START DATA PROVIDED

/-- R146: a code that no entry of the table equals has no key number. -/
theorem scanLookup_eq_none (h : ∀ j : Nat, c.scanTable[j]? ≠ some (some code)) : scanLookup c code = none := by
  refine List.findIdx?_eq_none_iff.mpr fun entry hmem => beq_eq_false_iff_ne.mpr ?_
  rintro rfl
  obtain ⟨j, hj⟩ := List.getElem?_of_mem hmem
  exact h j hj

theorem takenKey_of_debugKey (h : c.debugKey code = true) : takenKey c code = none :=
  if_pos h

theorem takenKey_of_not_debugKey (h : c.debugKey code = false) : takenKey c code = scanLookup c code := by
  rw [takenKey, h]
  rfl

/-- R141: the number of a key that is taken is the one the table gives its code. -/
theorem scanLookup_of_takenKey (h : takenKey c code = some idx) : scanLookup c code = some idx := by
  cases hd : c.debugKey code with
  | true => exact nomatch (takenKey_of_debugKey hd).symm.trans h
  | false => exact (takenKey_of_not_debugKey hd).symm.trans h

/-- R8: a key number has seven bits. -/
theorem index_lt_of_scanTable {e : Option Word} (hc : c.accepted = true) (h : c.scanTable[idx]? = some e) :
    idx < 128 :=
  (List.getElem?_eq_some_iff.mp h).1.trans_le (Config.scanTable_length hc)

end

/-- R142: the event byte is the key number, with 128 added for a release. -/
theorem eventByte_eq {idx : Nat} (h : idx < 128) (down : Bool) :
    eventByte down idx = BitVec.ofNat 8 ((if down then 0 else 128) + idx) := by
  apply BitVec.eq_of_toNat_eq
  rw [eventByte, BitVec.toNat_append, BitVec.toNat_ofNat, Nat.mod_eq_of_lt h, ← Nat.shiftLeft_add_eq_or_of_lt h,
    BitVec.toNat_ofNat]
  cases down with
  | true => exact (Nat.mod_eq_of_lt (show 0 + idx < 256 by omega)).symm
  | false => exact (Nat.mod_eq_of_lt (show 128 + idx < 256 by omega)).symm

/-- Settles O40: the code passes the filter and the table names idx, whose event byte has room for the release bit. -/
theorem keyTaken : Obligations.KeyTaken := by
  intro s code down idx hc hpass hat hfirst
  have hidx := index_lt_of_scanTable hc hat
  have hkey := (takenKey_of_not_debugKey hpass).trans (scanLookup_eq_some hat hfirst)
  refine ⟨execKey_next.mpr (.inr ⟨idx, hkey, ?_⟩), hidx⟩
  rw [takeKey, eventByte_eq hidx]
  rfl

/-- Settles O41: no key is taken, by the filter or for want of an entry. -/
theorem keyIgnored : Obligations.KeyIgnored := by
  intro s code down h
  have hnone : takenKey s.cfg code = none := by
    cases hd : s.cfg.debugKey code with
    | true => exact takenKey_of_debugKey hd
    | false =>
      have hunmapped := h.resolve_left (Bool.eq_false_iff.mp hd)
      exact (takenKey_of_not_debugKey hd).trans (scanLookup_eq_none hunmapped)
  exact execKey_next.mpr (.inl ⟨hnone, rfl⟩)

/-- R143, R145: a KEY that signals was taken, and the slot holds its event byte. -/
theorem kbd_of_signalling_key {s t : State} {code : Word} {down : Bool} (h : exec (.key code down) s = .next t)
    (hsig : t.resp.signals ≠ []) : ∃ idx, scanLookup s.cfg code = some idx ∧ t.kbd = eventByte down idx := by
  obtain ⟨-, rfl⟩ | ⟨idx, hkey, rfl⟩ := execKey_next.mp h
  · exact absurd rfl hsig
  · exact ⟨idx, scanLookup_of_takenKey hkey, rfl⟩

/-- Settles O42: the second KEY overwrites the slot whatever the first left there, and each read of the slot answers
it and clears it. -/
theorem secondKeyHidesFirst : Obligations.SecondKeyHidesFirst := by
  intro s t u c1 c2 d1 d2 n m addr hc ha h1 h2 hsig
  have ht : t.cfg = s.cfg := (exec_effect h1).cfg
  have hu : u.cfg = s.cfg := (exec_effect h2).cfg.trans ht
  obtain ⟨idx, hidx, hkbd⟩ := kbd_of_signalling_key h2 hsig
  have hcu : u.cfg.accepted = true := hu ▸ hc
  have hau : addr.toNat = u.cfg.kbdAddr := hu ▸ ha
  refine ⟨idx, _, _, ht ▸ hidx, rdKbdReadsAndClears u n addr hcu hau, ?_, rdKbdReadsAndClears _ m addr hcu hau, rfl⟩
  rw [← hkbd]

end Sys2Proof.Machine
end

section
/-! PROOF. The real-time clock (spec/44_rtc.md R150-R153): the digits of a BCD byte, the byte that a snapshot leaves at
each address of M, and what RD.RTC answers. -/

namespace Sys2Proof.Machine

open Sys2Proof

/- BCD bytes (R152). -/

/-- R152: the tens digit stands over the four bits of the units digit. -/
theorem bcd_toNat {v : Nat} (h : v ≤ 99) : (bcd v).toNat = 16 * (v / 10) + v % 10 := by
  have hunits : v % 10 < 2 ^ 4 := by omega
  rw [bcd, BitVec.toNat_ofNat, ← Nat.shiftLeft_add_eq_or_of_lt hunits, Nat.shiftLeft_eq]
  omega

/-- Settles O27: each digit fits its four bits. -/
theorem bcdDigits : Obligations.BcdDigits := by
  intro v hv
  rw [bcd_toNat hv]
  omega

/- The values of the fields (R151, R153). -/

theorem hourEnc_of_h24 {c : Config} (h : c.hourMode = .h24) (hour : Fin 24) : hourEnc c hour = hour.val := by
  rw [hourEnc, h]

theorem hourEnc_le (c : Config) (hour : Fin 24) : hourEnc c hour ≤ 99 := by
  unfold hourEnc
  split <;> omega

theorem getD_le {codes : List Nat} {bound : Nat} (h : ∀ v ∈ codes, v ≤ bound) (k : Nat) : codes.getD k 0 ≤ bound := by
  by_cases hk : k < codes.length
  · rw [List.getD_eq_getElem _ _ hk]
    exact h _ (List.getElem_mem hk)
  · rw [List.getD_eq_default _ _ (Nat.not_lt.mp hk)]
    exact Nat.zero_le bound

/-- R152: every value of a snapshot has two decimal digits (log entries 4 and 6). -/
theorem rtcValue_le {c : Config} (hc : c.accepted = true) (t : WallClock) (f : RtcField) : rtcValue c t f ≤ 99 := by
  obtain ⟨-, ⟨-, hwday⟩, -, hmon⟩ := Config.tablesOk hc
  cases f with
  | sec => exact Nat.le_of_lt_succ (t.sec.isLt.trans (by decide))
  | min => exact Nat.le_of_lt_succ (t.min.isLt.trans (by decide))
  | hour => exact hourEnc_le c t.hour
  | day => exact (Nat.succ_le_of_lt t.mdayPred.isLt).trans (by decide)
  | wday => exact getD_le hwday _
  | mon => exact getD_le hmon _
  | year => exact Nat.le_of_lt_succ (Nat.mod_lt _ (by decide))

/- The snapshot (R150). -/

/-- The byte at address a after the fields of a list are written in order, where b stood before. -/
def fieldByte (c : Config) (t : WallClock) (a : Nat) (b : Byte) (fs : List RtcField) : Byte :=
  fs.foldl (fun b f => if a = c.rtcOff.get f then bcd (rtcValue c t f) else b) b

theorem fieldByte_append_singleton (c : Config) (t : WallClock) (a : Nat) (b : Byte) (fs : List RtcField)
    (f : RtcField) :
    fieldByte c t a b (fs ++ [f]) = if a = c.rtcOff.get f then bcd (rtcValue c t f) else fieldByte c t a b fs := by
  simp only [fieldByte, List.foldl_append, List.foldl_cons, List.foldl_nil]

/-- The byte of a field that is written is the BCD of a field, its own or a later one with the same address. -/
theorem exists_fieldByte_eq_bcd (c : Config) (t : WallClock) (b : Byte) {fs : List RtcField} {f : RtcField}
    (hf : f ∈ fs) : ∃ g, fieldByte c t (c.rtcOff.get f) b fs = bcd (rtcValue c t g) := by
  induction fs using List.reverseRecOn with
  | nil => exact absurd hf List.not_mem_nil
  | append_singleton fs g ih =>
    rw [fieldByte_append_singleton]
    split_ifs with hg
    · exact ⟨g, rfl⟩
    · have hne : f ≠ g := fun h => hg (h ▸ rfl)
      exact ih ((List.mem_append.mp hf).resolve_right fun h => hne (List.mem_singleton.mp h))

/-- R150: M after a snapshot, at every address. -/
theorem readByte_snapshot {c : Config} (hc : c.accepted = true) (t : WallClock) {m : Memory} (hm : m.wf = true)
    (a : Nat) : readByte (snapshot c t m) a = fieldByte c t a (readByte m a) RtcField.all := by
  have hread : (snapshot c t m).wf = true ∧
      readByte (snapshot c t m) a = fieldByte c t a (readByte m a) RtcField.all := by
    refine List.foldl_rel (r := fun m' b => m'.wf = true ∧ readByte m' a = b) ⟨hm, rfl⟩ ?_
    rintro f - m' b ⟨hwf, rfl⟩
    exact ⟨writeByte_wf hwf (Config.rtcOff_lt hc f) _, readByte_writeByte hwf _ _ _⟩
  exact hread.2

/- RD.RTC. -/

theorem nextReading_of_clock_cons {s : State} {w : WallClock} {rest : List WallClock} (h : s.clock = w :: rest) :
    s.nextReading = w := by
  rw [State.nextReading, h]
  rfl

/-- Settles O26: the address selects RD.RTC and the access fits, and the fields are written from SEC to YEAR, so that a
later one decides a byte they share. -/
theorem rdRtcSnapshots : Obligations.RdRtcSnapshots := by
  intro s n addr hc hm hlow hhigh hfit
  obtain ⟨-, -, -, -, -, hrtc, -⟩ := readTarget_of_wellFormed hc n addr
  have hsel := hrtc (decide_eq_true ⟨hlow, hhigh⟩)
  refine ⟨_, execRdRtc_next.mpr ⟨hsel, hfit, rfl⟩, rfl, fun w rest => nextReading_of_clock_cons,
    fun h => hourEnc_of_h24 h _, ?_⟩
  exact readByte_snapshot hc s.nextReading hm

/-- Settles O28: each RTC byte holds the BCD of a field's value, which is at most 99. -/
theorem rtcBytesAreBcd : Obligations.RtcBytesAreBcd := by
  intro s t n addr f hc hm h
  obtain ⟨g, hg⟩ := exists_fieldByte_eq_bcd s.cfg s.nextReading (readByte s.mem (s.cfg.rtcOff.get f)) f.mem_all
  have hbyte : readByte t.mem (s.cfg.rtcOff.get f) = bcd (rtcValue s.cfg s.nextReading g) := by
    rw [(exec_effect h).mem, ← hg]
    exact readByte_snapshot hc s.nextReading hm _
  obtain ⟨htens, hunits, htens_le, hunits_le⟩ := bcdDigits _ (rtcValue_le hc s.nextReading g)
  rw [hbyte, htens, hunits]
  exact ⟨htens_le, hunits_le⟩

end Sys2Proof.Machine
end

section
/-! PROOF. Control (spec/45_control.md R160-R162): which frames complete and which are refused, the mark that a refused
frame leaves on a run, and RESET. -/

namespace Sys2Proof.Machine

open Sys2Proof

/- Instructions that complete (R162). -/

theorem fits_of_not_runsPastTop {i : Instr} {addr : Word} {n : Size} (h : ¬ RunsPastTop i)
    (haccess : memoryAccess i = some (addr, n)) : Fits addr.toNat n.bytes :=
  not_not.mp fun hfit => h ⟨addr, n, haccess, hfit⟩

theorem execKey_completes (code : Word) (down : Bool) (s : State) : ∃ t, execKey code down s = .next t := by
  cases hk : takenKey s.cfg code with
  | none => exact ⟨_, execKey_next.mpr (.inl ⟨hk, rfl⟩)⟩
  | some idx => exact ⟨_, execKey_next.mpr (.inr ⟨idx, hk, rfl⟩)⟩

theorem execAck_completes (level : Word) (s : State) : ∃ t, execAck level s = .next t := by
  simp only [execAck]
  split_ifs
  · exact ⟨_, rfl⟩
  · exact ⟨_, rfl⟩
  · exact ⟨_, rfl⟩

END DATA PROVIDED

GOAL OF THE EXERCISE: The lines to return begin at the first line of the records and end at the line holding "refine List.findIdx?_eq_none_iff.mpr fun"; please return them exactly, including both, and nothing beyond.

SOLUTION:
/-- R146: a code that no entry of the table equals has no key number. -/
theorem scanLookup_eq_none (h : ∀ j : Nat, c.scanTable[j]? ≠ some (some code)) : scanLookup c code = none := by
  refine List.findIdx?_eq_none_iff.mpr fun entry hmem => beq_eq_false_iff_ne.mpr ?_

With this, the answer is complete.